The accumulation of functional diversity in communities is poorly understood. Conveniently, the general dynamic model of island biogeography (GDM) makes predictions for how such diversity might accumulate over time. In this multiscale study of land snail communities on 10 oceanic archipelagos located in various regions of the globe, we test hypotheses of community assembly in systems where islands serve as chronosequences along island ontogeny.

Location

Ten volcanic archipelagos.

Time period

From 23 Ma to the present.

Major taxa studied

Endemic land snails.

Methods

Initially, we assembled geological island characteristics of area, isolation and ontogeny for all studied islands.

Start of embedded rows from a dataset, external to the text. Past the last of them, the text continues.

-- ==== Sys2Proof/Certificates/Slice0/Obligations.lean ====
section
/-!
DEFINITION. Certificates/Slice0/Obligations.lean: the statements for the provers. They speak of exec, of step and of the
readings of the state that Safety.lean and the machine's own files define.
-/

open Sys2Proof Sys2Proof.Machine

/-- A step executes the front command on the queue's rest; an empty queue idles (DESIGN CHOICE, log entry 2). -/
def Obligations.StepTakesTheFrontCommand : Prop :=
  (∀ (s : State) (c : Instr) (r : List Instr), s.pending = c :: r → step s = exec c { s with pending := r }) ∧
  ∀ s : State, s.pending = [] → step s = .next s

/-- No command stops, and none touches the queue. -/
def Obligations.EveryCommandCompletes : Prop :=
  ∀ (c : Instr) (s : State), ∃ u, exec c s = .next u ∧ u.pending = s.pending

/-- First in, first out: a run executes the queue in order, and what it leaves of the queue is the rest. -/
def Obligations.RunsTakeTheQueueInOrder : Prop :=
  ∀ (cs ds : List Instr) (s : State), s.pending = cs ++ ds →
    s.run cs.length = execAll cs { s with pending := ds } ∧ ∃ u, s.run cs.length = .next u ∧ u.pending = ds

/-- What does not belong to a command's side of the ring stays. -/
def Obligations.CommandsStayOnTheirSideOfTheRing : Prop :=
  (∀ (c : Instr) (s u : State) (j : Cell), exec c s = .next u → c.cell ≠ some j → u.tread j = s.tread j) ∧
  ∀ (c : Instr) (i : Cell) (s u : State), c.cell = some i → exec c s = .next u →
    u = { s with treads := u.treads, rdata := u.rdata }

/-- A write of a register that has no rule of its own (R9): RW bits take the value written, W1C bits clear where 1 is
written and they stood before the write's instant (an event of the same instant wins, R9), every other bit and every other register stays; at the hub and at a Tread. -/
def Obligations.RegisterWriteChangesItsWritableBits : Prop :=
  (∀ (s : State) (who : Requester) (off : Nat) (v : Word) (t : Time) (r : RegRow), s.pwr.held = false →
    (s.advance t).reaches who off = true → plainWrite off = true → regRow off = some r → r.pw = 0 → r.lrw = 0 →
    ∃ u, exec (.registerWrite who none off v t) s = .next u ∧
      u.reg off = ((s.reg off &&& ~~~ (BitVec.ofNat 32 r.rw)) ||| (v &&& BitVec.ofNat 32 r.rw)) &&&
        ~~~ (v &&& BitVec.ofNat 32 r.w1c &&& (s.advance t).before off) ∧
      s.RegsOnly t (· = off) u) ∧
  (∀ (s : State) (who : Requester) (i : Cell) (off : Nat) (v : Word) (t : Time) (r : RegRow), (s.tread i).onSupply = true →
    plainTread off = true → treadRow off = some r → r.pw = 0 →
    ∃ u, exec (.registerWrite who (some i) off v t) s = .next u ∧
      (u.tread i).reg off = (((s.tread i).reg off &&& ~~~ (BitVec.ofNat 32 r.rw)) ||| (v &&& BitVec.ofNat 32 r.rw)) ∧
      (∀ o, o ≠ off → (u.tread i).reg o = (s.tread i).reg o) ∧
      u = { s with treads := u.treads } ∧ ∀ j : Cell, j ≠ i → u.tread j = s.tread j)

We then characterized island‐scale biotic variables, including the species diversity and functional diversity of snail communities. From these data, we assessed relationships between island and snail community variables as predicted by the GDM, focusing initially on the islands of the Galápagos archipelago and thereafter with a broader analysis of 10 archipelagoes.

Results

As in other studies of island assemblages, in Galápagos we find a hump‐shaped curve of species richness, with depauperate snail faunas on early‐ontogeny islands, increasing species richness on mid‐ontogeny islands and low species richness on islands in late ontogeny. We find exceptionally low functional diversity on early‐ontogeny islands that increases through mid‐ontogeny, whereas late‐ontogeny islands exhibit a range of functional diversity. The analysis including all 10 archipelagos indicates a major role of archipelago‐specific factors. In both sets of analyses, functional diversity is exceptionally low on early‐ontogeny islands, and island ontogeny is a significant predictor of morphology.

Main conclusions

Consistent patterns of functional diversity across island ontogeny on all examined archipelagos indicate a common role for habitat filtering, ecological opportunity and competition in a diversity of systems, leading to predictable changes in functional diversity and average morphology through island ontogeny, whereas patterns of species richness appear subject to archipelago‐specific factors.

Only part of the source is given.